▸ **Assignment**:
In the entries below, find the string "LASTID" and return each line holding it.

▸ **Entries provided**:
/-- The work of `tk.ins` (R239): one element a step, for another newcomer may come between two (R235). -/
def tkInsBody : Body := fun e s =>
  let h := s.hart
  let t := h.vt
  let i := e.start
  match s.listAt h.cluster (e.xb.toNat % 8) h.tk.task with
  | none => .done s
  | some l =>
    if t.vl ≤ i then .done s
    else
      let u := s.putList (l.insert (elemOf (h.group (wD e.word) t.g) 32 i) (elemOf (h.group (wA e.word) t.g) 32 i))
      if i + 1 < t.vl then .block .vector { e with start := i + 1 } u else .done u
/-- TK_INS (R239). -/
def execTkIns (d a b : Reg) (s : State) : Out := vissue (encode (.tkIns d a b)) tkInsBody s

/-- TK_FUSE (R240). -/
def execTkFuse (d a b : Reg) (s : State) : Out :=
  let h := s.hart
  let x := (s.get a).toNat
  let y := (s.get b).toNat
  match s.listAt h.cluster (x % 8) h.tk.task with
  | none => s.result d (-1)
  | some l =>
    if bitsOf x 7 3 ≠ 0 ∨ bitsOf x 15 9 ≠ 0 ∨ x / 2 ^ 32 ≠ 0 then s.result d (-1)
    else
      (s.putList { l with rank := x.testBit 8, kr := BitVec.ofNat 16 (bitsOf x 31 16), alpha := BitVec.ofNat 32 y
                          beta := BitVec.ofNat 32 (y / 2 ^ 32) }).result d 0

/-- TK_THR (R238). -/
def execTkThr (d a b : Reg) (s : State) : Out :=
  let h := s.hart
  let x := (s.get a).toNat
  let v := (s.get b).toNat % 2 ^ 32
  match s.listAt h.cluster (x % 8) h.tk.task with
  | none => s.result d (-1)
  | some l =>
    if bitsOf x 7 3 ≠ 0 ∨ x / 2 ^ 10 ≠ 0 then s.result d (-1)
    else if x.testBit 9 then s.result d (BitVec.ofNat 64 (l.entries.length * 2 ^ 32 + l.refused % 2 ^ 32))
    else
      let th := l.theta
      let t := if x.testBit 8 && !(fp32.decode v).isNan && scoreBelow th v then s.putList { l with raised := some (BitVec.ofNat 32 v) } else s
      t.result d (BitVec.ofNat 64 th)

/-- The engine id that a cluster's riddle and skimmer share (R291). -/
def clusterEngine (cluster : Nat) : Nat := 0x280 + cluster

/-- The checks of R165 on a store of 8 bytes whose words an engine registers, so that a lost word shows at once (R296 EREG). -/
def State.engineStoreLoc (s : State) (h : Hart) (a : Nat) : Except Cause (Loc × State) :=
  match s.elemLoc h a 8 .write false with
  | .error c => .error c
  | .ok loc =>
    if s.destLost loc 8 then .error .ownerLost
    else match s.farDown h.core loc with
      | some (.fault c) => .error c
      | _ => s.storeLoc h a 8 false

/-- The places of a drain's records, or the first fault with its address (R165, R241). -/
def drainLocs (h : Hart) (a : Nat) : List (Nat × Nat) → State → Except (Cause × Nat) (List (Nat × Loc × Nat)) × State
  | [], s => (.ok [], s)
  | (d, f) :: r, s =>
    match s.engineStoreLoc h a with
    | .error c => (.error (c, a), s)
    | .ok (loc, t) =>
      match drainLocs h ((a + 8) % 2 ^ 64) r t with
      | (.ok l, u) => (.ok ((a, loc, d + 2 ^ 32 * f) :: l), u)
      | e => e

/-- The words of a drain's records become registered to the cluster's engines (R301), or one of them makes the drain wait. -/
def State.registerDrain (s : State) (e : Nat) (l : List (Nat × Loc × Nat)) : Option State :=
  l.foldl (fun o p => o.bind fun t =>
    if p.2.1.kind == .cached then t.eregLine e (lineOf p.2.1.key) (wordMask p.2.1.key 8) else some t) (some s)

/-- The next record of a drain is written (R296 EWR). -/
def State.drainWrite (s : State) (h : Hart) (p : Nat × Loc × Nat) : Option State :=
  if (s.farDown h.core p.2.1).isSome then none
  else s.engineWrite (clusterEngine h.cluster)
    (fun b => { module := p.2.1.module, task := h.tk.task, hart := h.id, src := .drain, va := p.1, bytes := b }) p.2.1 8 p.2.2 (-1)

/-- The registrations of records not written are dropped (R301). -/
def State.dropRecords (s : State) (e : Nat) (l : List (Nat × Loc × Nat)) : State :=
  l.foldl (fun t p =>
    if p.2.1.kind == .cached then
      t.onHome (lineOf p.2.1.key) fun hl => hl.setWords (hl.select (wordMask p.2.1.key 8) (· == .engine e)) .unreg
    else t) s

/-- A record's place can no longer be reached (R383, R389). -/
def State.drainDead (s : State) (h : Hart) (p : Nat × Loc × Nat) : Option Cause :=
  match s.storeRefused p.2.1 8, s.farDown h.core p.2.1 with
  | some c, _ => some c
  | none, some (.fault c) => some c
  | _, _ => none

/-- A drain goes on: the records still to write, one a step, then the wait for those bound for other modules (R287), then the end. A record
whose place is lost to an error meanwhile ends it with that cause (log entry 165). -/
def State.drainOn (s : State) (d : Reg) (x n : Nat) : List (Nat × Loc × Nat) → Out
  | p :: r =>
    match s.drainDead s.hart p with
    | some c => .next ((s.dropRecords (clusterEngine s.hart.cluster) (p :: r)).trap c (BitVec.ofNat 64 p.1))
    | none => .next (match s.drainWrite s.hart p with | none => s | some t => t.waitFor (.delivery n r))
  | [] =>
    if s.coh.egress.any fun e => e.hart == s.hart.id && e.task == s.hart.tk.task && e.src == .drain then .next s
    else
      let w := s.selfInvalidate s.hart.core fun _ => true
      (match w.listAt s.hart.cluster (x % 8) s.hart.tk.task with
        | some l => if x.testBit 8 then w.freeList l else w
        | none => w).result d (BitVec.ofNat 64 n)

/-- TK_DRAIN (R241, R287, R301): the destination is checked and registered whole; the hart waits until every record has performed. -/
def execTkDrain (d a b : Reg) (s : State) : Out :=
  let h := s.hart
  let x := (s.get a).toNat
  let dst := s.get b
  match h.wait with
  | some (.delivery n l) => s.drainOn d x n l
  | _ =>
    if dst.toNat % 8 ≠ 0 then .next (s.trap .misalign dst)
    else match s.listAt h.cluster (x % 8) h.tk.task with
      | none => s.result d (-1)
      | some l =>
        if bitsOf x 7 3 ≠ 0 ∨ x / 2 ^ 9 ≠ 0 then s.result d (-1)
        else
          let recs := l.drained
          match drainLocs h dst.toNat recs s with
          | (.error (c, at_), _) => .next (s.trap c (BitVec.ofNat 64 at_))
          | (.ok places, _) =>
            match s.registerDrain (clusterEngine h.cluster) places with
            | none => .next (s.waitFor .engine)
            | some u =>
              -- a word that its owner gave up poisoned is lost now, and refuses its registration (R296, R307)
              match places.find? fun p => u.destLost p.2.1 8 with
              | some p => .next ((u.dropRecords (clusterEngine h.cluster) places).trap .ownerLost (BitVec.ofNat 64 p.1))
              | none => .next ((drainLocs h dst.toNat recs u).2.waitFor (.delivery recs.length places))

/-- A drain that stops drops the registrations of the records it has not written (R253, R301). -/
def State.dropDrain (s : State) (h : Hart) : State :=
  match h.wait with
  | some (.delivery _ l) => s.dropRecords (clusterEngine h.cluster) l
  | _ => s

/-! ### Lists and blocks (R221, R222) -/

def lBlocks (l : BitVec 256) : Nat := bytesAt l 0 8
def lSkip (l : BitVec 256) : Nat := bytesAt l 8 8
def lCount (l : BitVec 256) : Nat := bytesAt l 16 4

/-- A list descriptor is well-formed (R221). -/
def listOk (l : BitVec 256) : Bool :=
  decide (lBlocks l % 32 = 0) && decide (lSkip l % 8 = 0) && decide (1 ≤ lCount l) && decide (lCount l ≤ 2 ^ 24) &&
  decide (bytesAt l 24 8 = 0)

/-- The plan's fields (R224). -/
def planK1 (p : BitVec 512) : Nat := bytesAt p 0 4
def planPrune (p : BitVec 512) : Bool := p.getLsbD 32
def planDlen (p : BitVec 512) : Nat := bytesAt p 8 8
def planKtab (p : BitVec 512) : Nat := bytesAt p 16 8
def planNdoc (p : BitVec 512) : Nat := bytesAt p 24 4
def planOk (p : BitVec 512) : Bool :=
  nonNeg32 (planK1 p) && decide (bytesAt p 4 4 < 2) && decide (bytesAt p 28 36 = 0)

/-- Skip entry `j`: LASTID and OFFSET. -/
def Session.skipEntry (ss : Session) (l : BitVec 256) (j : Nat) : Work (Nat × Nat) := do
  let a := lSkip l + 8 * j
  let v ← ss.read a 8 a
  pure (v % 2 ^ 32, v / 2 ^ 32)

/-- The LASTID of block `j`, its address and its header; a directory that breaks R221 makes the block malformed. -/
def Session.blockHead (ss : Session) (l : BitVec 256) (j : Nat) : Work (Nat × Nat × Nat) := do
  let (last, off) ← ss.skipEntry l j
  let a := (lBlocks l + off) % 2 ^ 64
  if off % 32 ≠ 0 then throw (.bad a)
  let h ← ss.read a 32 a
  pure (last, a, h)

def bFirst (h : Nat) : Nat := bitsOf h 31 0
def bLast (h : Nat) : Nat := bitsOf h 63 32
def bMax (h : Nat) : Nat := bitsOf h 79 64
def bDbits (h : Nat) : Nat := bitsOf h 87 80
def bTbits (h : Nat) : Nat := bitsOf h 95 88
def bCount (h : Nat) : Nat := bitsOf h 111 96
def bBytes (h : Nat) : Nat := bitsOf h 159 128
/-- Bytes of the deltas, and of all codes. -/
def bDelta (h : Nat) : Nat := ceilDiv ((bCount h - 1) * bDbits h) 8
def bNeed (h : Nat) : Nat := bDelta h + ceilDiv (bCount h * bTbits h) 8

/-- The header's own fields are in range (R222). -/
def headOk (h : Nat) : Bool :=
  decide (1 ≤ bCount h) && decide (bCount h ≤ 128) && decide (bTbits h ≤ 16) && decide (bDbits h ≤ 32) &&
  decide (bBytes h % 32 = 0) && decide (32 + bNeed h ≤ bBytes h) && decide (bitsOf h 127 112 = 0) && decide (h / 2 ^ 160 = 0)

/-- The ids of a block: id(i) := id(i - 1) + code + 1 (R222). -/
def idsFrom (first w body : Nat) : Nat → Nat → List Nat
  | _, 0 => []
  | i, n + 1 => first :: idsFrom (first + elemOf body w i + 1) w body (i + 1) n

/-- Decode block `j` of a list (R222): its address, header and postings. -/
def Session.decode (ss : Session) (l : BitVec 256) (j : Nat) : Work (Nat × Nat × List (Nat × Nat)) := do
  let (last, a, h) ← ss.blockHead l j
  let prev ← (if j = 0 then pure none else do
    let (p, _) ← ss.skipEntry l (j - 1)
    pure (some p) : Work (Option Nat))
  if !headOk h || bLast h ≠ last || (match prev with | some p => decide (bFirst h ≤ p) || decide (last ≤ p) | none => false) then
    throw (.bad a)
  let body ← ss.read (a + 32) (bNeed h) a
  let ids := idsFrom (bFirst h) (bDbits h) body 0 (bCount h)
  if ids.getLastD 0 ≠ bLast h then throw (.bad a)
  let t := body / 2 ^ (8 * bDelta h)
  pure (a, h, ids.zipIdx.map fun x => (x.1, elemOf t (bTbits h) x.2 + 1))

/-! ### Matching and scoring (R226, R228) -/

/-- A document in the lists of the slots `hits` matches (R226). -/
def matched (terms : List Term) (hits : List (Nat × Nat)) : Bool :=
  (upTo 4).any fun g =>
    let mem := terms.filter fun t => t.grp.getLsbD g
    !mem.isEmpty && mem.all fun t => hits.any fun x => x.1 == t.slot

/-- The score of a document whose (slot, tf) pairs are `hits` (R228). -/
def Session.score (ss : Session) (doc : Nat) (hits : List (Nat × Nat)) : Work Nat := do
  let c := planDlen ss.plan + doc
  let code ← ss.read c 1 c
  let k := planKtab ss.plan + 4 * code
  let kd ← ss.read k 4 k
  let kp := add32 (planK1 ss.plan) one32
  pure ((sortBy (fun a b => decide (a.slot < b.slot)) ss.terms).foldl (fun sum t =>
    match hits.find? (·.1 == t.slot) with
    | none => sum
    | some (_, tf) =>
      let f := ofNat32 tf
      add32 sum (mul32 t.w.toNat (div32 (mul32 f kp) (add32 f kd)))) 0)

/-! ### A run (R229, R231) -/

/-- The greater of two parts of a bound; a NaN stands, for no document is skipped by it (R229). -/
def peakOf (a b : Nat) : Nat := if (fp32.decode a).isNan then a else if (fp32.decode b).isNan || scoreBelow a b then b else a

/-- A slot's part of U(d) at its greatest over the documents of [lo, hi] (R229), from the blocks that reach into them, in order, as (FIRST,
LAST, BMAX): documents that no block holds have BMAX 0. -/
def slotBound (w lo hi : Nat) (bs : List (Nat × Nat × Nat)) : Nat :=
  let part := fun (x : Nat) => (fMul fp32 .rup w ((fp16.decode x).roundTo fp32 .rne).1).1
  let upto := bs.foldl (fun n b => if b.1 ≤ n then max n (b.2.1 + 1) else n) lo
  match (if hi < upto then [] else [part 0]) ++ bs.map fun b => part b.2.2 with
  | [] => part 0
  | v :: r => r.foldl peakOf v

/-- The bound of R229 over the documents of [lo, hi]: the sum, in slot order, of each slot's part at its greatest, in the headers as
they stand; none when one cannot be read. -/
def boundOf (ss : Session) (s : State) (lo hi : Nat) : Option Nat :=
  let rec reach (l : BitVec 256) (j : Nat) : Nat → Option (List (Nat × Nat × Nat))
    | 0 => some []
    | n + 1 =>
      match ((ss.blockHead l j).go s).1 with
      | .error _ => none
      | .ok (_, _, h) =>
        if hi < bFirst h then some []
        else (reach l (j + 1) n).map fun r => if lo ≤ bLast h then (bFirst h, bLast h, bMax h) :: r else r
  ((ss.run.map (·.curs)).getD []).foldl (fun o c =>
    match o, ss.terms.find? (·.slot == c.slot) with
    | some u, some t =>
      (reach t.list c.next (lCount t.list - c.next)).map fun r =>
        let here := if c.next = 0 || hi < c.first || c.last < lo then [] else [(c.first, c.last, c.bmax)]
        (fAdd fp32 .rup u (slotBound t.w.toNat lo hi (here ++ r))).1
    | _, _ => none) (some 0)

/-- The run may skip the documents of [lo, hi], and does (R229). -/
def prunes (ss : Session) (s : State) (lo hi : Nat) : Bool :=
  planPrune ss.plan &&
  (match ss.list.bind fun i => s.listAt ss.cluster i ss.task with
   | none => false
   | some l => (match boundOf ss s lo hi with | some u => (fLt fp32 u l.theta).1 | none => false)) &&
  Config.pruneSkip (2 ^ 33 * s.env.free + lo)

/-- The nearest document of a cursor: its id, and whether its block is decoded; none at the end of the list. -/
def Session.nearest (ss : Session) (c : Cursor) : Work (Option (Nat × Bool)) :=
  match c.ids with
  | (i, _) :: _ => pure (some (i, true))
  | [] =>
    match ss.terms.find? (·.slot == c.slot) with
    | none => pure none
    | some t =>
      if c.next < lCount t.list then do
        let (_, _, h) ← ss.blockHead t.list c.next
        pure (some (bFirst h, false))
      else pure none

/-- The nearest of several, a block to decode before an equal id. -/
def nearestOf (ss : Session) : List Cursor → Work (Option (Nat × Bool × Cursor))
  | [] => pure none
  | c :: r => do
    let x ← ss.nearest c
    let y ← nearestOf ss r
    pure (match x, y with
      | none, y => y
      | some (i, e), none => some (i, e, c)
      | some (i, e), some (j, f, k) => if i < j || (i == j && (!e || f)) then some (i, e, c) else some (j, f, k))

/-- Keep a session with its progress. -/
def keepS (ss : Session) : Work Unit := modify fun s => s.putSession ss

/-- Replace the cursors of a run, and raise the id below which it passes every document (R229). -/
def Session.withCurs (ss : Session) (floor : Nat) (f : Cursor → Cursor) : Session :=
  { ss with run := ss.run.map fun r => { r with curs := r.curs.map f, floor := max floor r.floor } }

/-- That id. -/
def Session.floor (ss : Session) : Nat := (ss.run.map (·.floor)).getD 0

▸ **Answer for the task**:
/-- Skip entry `j`: LASTID and OFFSET. -/
/-- The LASTID of block `j`, its address and its header; a directory that breaks R221 makes the block malformed. -/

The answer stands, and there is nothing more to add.